◆ **PROBLEM TO WORK ON**
Taking the line that contains "induction fuel generalizing S M with" as the starting point, give again exactly every line up to and including the last line of the records below.

◆ **AVAILABLE DATA**
/-- Each of the five lanes of a column takes the same sum, so the column's parity takes it too. -/
theorem thetaC_theta (S : Lanes) : (thetaC (theta S)).get = mixParities 1 (thetaC S).get := by
  funext x
  have hcancel (a b c d e t : Lane) :
      (a ^^^ t) ^^^ (b ^^^ t) ^^^ (c ^^^ t) ^^^ (d ^^^ t) ^^^ (e ^^^ t) = (a ^^^ b ^^^ c ^^^ d ^^^ e) ^^^ t := by
    simp only [BitVec.xor_assoc, BitVec.xor_comm, lane_xor_left_comm, xor_cancel_left]
  change (thetaC (theta S))[x] = (thetaC S)[x] ^^^ ((thetaC S)[x - 1] ^^^ rotl64 (thetaC S)[x + 1] 1)
  rw [thetaC_get]
  simp only [theta_laneIdx, hcancel]
  rw [← thetaC_get]

theorem theta_injective : Function.Injective theta := by
  intro S T h
  have hC : (thetaC S).get = (thetaC T).get := mixParities_injective (by rw [← thetaC_theta, ← thetaC_theta, h])
  have hCx (x : Fin 5) : (thetaC S)[x] = (thetaC T)[x] := congrFun hC x
  refine lanes_ext fun i => ?_
  have hi : (theta S)[i] = (theta T)[i] := by rw [h]
  rw [theta_get, theta_get, thetaD_get, thetaD_get, hCx, hCx] at hi
  exact (BitVec.xor_left_inj _).mp hi

theorem rhoPi_injective : Function.Injective rhoPi := by
  intro S T h
  refine lanes_ext fun i => ?_
  rw [← laneIdx_laneX_laneY i]
  refine rotl64_injective rhoOffset[laneIdx (laneX i) (laneY i)] ?_
  change rotl64 _ _ = rotl64 _ _
  rw [← rhoPi_laneIdx, ← rhoPi_laneIdx, h]

/-- χ on one lane a and the two that follow it in the row. -/
def chiLane (a b c : Lane) : Lane := a ^^^ (~~~ b &&& c)

/-- A lane of a row from the five lanes that χ makes of the row. -/
theorem chiLane_inverse (v₀ v₁ v₂ v₃ v₄ : Lane) :
    chiLane (chiLane v₀ v₁ v₂) (chiLane v₁ v₂ v₃) (chiLane (chiLane v₂ v₃ v₄) (chiLane v₃ v₄ v₀)
      (chiLane (chiLane v₄ v₀ v₁) (chiLane v₀ v₁ v₂) (chiLane (chiLane v₁ v₂ v₃) (chiLane v₂ v₃ v₄) (chiLane v₃ v₄ v₀)))) =
    v₀ := by
  ext j hj
  simp only [chiLane, BitVec.getElem_xor, BitVec.getElem_and, BitVec.getElem_not]
  generalize v₀[j] = b₀, v₁[j] = b₁, v₂[j] = b₂, v₃[j] = b₃, v₄[j] = b₄
  revert b₀ b₁ b₂ b₃ b₄
  decide

theorem chi_inverse (S : Lanes) (x y : Fin 5) :
    chiLane (chi S)[laneIdx x y] (chi S)[laneIdx (x + 1) y]
      (chiLane (chi S)[laneIdx (x + 2) y] (chi S)[laneIdx (x + 3) y]
        (chiLane (chi S)[laneIdx (x + 4) y] (chi S)[laneIdx x y]
          (chiLane (chi S)[laneIdx (x + 1) y] (chi S)[laneIdx (x + 2) y] (chi S)[laneIdx (x + 3) y]))) =
    S[laneIdx x y] := by
  simp only [chi_laneIdx, add_assoc, Fin.reduceAdd, add_zero]
  exact chiLane_inverse _ _ _ _ _

theorem chi_injective : Function.Injective chi := by
  intro S T h
  refine lanes_ext fun i => ?_
  rw [← laneIdx_laneX_laneY i, ← chi_inverse S, ← chi_inverse T, h]

theorem iota_injective (k : Fin 24) : Function.Injective (iota · k) := by
  intro S T h
  refine lanes_ext fun i => ?_
  have hi : (iota S k)[i] = (iota T k)[i] := congrArg (fun U : Lanes => U[i]) h
  rw [iota_get, iota_get] at hi
  by_cases h0 : i = 0
  · rw [if_pos h0, if_pos h0] at hi
    rw [h0]
    exact (BitVec.xor_left_inj _).mp hi
  · rwa [if_neg h0, if_neg h0] at hi

theorem keccakRound_injective (k : Fin 24) : Function.Injective (keccakRound · k) :=
  (iota_injective k).comp (chi_injective.comp (rhoPi_injective.comp theta_injective))

/-- Settles O11: no round maps two states to one, so by induction over the rounds Keccak-f does not. -/
theorem keccakFIsInjective : Obligations.KeccakFIsInjective := by
  have hrounds (ks : List (Fin 24)) : Function.Injective (ks.foldl keccakRound) := by
    induction ks with
    | nil => exact fun _ _ h => h
    | cons k ks ih => exact ih.comp (keccakRound_injective k)
  intro S T h
  rw [keccakF, keccakF] at h
  exact hrounds _ h

end Sys2Proof.Machine
end

section
/-! The sponge (statements O15 to O21). Byte order is read off byte by byte; the absorb loop is a fold over the whole blocks;
the squeeze reads a stream of bytes that does not depend on how many are asked for. -/

namespace Sys2Proof.Machine

/-! LE64 and LEBYTES (rules R161, R162) -/

/-- Bytes put together into a value that has room for them are its first bytes. -/
theorem toLE_fromLE {w n : Nat} {b : List Byte} (hb : b.length = n) (hw : 8 * n ≤ w) : toLE n (fromLE w b) = b := by
  refine List.ext_getElem ((toLE_length _ _).trans hb.symm) fun k _ hk => ?_
  rw [List.getElem_eq_iff, toLE_getElem? _ (hb ▸ hk), fromLE_byte b (by omega), List.getD_eq_getElem b 0 hk]

theorem le64_eight (b0 b1 b2 b3 b4 b5 b6 b7 : Byte) : le64 [b0, b1, b2, b3, b4, b5, b6, b7] =
    b0.setWidth 64 ||| (b1.setWidth 64 <<< 8) ||| (b2.setWidth 64 <<< 16) ||| (b3.setWidth 64 <<< 24) |||
      (b4.setWidth 64 <<< 32) ||| (b5.setWidth 64 <<< 40) ||| (b6.setWidth 64 <<< 48) ||| (b7.setWidth 64 <<< 56) := by
  simp only [le64, fromLE, BitVec.shiftLeft_or_distrib, ← BitVec.shiftLeft_add, ← BitVec.or_assoc, Nat.reduceAdd,
    BitVec.ofNat_eq_ofNat, BitVec.zero_shiftLeft, BitVec.or_zero]

/-- Settles O15: `le64_eight`, and both orders of assembling bytes and taking them apart. -/
theorem laneBytesRoundTrip : Obligations.LaneBytesRoundTrip :=
  ⟨le64_eight, fun _ => rfl, fromLE_toLE rfl, fun _ hb => toLE_fromLE hb (le_refl _)⟩

/-! Absorb (rules R165, R166, R169) -/

theorem blockWord_eq_map {B : List Byte} {i : Nat} (h : 8 * i + 8 ≤ B.length) :
    blockWord B i = (List.range 8).map fun k => B.getD (8 * i + k) 0 := by
  refine List.ext_getElem (by simp [blockWord_length h]) fun k hk _ => ?_
  rw [blockWord_length h] at hk
  have hin : 8 * i + k < B.length := by omega
  simp only [blockWord, List.getElem_take, List.getElem_drop, List.getElem_map, List.getElem_range,
    List.getD_eq_getElem B 0 hin]

/-- Settles O16: one lane of the block, below and from r/8 on. -/
theorem absorbXorsTheRateLanesOnly : Obligations.AbsorbXorsTheRateLanesOnly := by
  refine fun r S B i hB => ⟨fun hi => ?_, fun hi => ?_⟩
  · rw [absorbBlock_get, if_pos hi, blockWord_eq_map (by omega)]
  · rw [absorbBlock_get, if_neg (by omega)]

/-- The lanes after the first q blocks of M, from the lanes S on: the fold that statement O17 writes out. -/
def absorbBlocks (r q : Nat) (S : Lanes) (M : List Byte) : Lanes :=
  (List.range q).foldl (fun T k => keccakF (absorbBlock r T ((M.drop (k * r)).take r))) S

theorem absorbBlocks_succ (r q : Nat) (S : Lanes) (M : List Byte) :
    absorbBlocks r (q + 1) S M = absorbBlocks r q (keccakF (absorbBlock r S (M.take r))) (M.drop r) := by
  have hnext (k : Nat) : r + k * r = (k + 1) * r := by rw [Nat.succ_mul, Nat.add_comm]
  simp only [absorbBlocks, List.range_succ_eq_map, List.foldl_cons, List.foldl_map, Nat.zero_mul, List.drop_zero,
    List.drop_drop, hnext, Nat.succ_eq_add_one]

/-- The absorb loop runs floor(L / r) times (rule R166). -/
theorem absorbLoop_eq {r : Nat} (hr : 0 < r) {fuel : Nat} {M : List Byte} (hfuel : M.length ≤ fuel) (S : Lanes) :
    absorbLoop r fuel S M = (absorbBlocks r (M.length / r) S M, M.drop (M.length / r * r)) := by
  induction fuel generalizing S M with
  | zero =>
    rw [List.length_eq_zero_iff.mp (Nat.le_zero.mp hfuel), List.length_nil, Nat.zero_div, Nat.zero_mul]
    rfl
  | succ fuel ih =>
    by_cases h : r ≤ M.length
    · have hrest : (M.drop r).length = M.length - r := List.length_drop
      rw [absorbLoop_turn h, ih (by omega), hrest, Nat.div_eq_sub_div hr h, absorbBlocks_succ, List.drop_drop,
        Nat.succ_mul, Nat.add_comm r]
    · rw [absorbLoop_end (by omega), Nat.div_eq_of_lt (by omega), Nat.zero_mul, List.drop_zero]
      rfl

/-- Settles O17: the absorb loop from the zero state, with the message's length as its bound. -/
theorem absorbTakesWholeBlocksThenThePad : Obligations.AbsorbTakesWholeBlocksThenThePad := by
  refine fun r suffix M hr => ⟨?_, ?_⟩
  · rw [List.length_drop, Nat.mul_comm, Nat.mod_eq_sub_mul_div]
  · rw [absorbAll, absorbLoop_eq hr (le_refl _)]
    rfl

/-! Pad (rules R167, R168, R174) -/

/-- Byte k of the tail followed by the zeros of the fill. -/
theorem append_zeros_getElem? {r k : Nat} {tail : List Byte} (hk : k < r) :
    (tail ++ List.replicate (r - tail.length) 0)[k]? = some (tail.getD k 0) := by
  by_cases h : k < tail.length
  · rw [List.getElem?_append_left h, List.getD_eq_getElem tail 0 h, List.getElem?_eq_getElem h]
  · rw [List.getElem?_append_right (by omega), List.getElem?_replicate, if_pos (by omega),
      List.getD_eq_default tail 0 (by omega)]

◆ **ANSWER TO THE PROBLEM**
  induction fuel generalizing S M with
  | zero =>
    rw [List.length_eq_zero_iff.mp (Nat.le_zero.mp hfuel), List.length_nil, Nat.zero_div, Nat.zero_mul]
    rfl
  | succ fuel ih =>
    by_cases h : r ≤ M.length
    · have hrest : (M.drop r).length = M.length - r := List.length_drop
      rw [absorbLoop_turn h, ih (by omega), hrest, Nat.div_eq_sub_div hr h, absorbBlocks_succ, List.drop_drop,
        Nat.succ_mul, Nat.add_comm r]
    · rw [absorbLoop_end (by omega), Nat.div_eq_of_lt (by omega), Nat.zero_mul, List.drop_zero]
      rfl

/-- Settles O17: the absorb loop from the zero state, with the message's length as its bound. -/
theorem absorbTakesWholeBlocksThenThePad : Obligations.AbsorbTakesWholeBlocksThenThePad := by
  refine fun r suffix M hr => ⟨?_, ?_⟩
  · rw [List.length_drop, Nat.mul_comm, Nat.mod_eq_sub_mul_div]
  · rw [absorbAll, absorbLoop_eq hr (le_refl _)]
    rfl

/-! Pad (rules R167, R168, R174) -/

/-- Byte k of the tail followed by the zeros of the fill. -/
theorem append_zeros_getElem? {r k : Nat} {tail : List Byte} (hk : k < r) :
    (tail ++ List.replicate (r - tail.length) 0)[k]? = some (tail.getD k 0) := by
  by_cases h : k < tail.length
  · rw [List.getElem?_append_left h, List.getD_eq_getElem tail 0 h, List.getElem?_eq_getElem h]
  · rw [List.getElem?_append_right (by omega), List.getElem?_replicate, if_pos (by omega),
      List.getD_eq_default tail 0 (by omega)]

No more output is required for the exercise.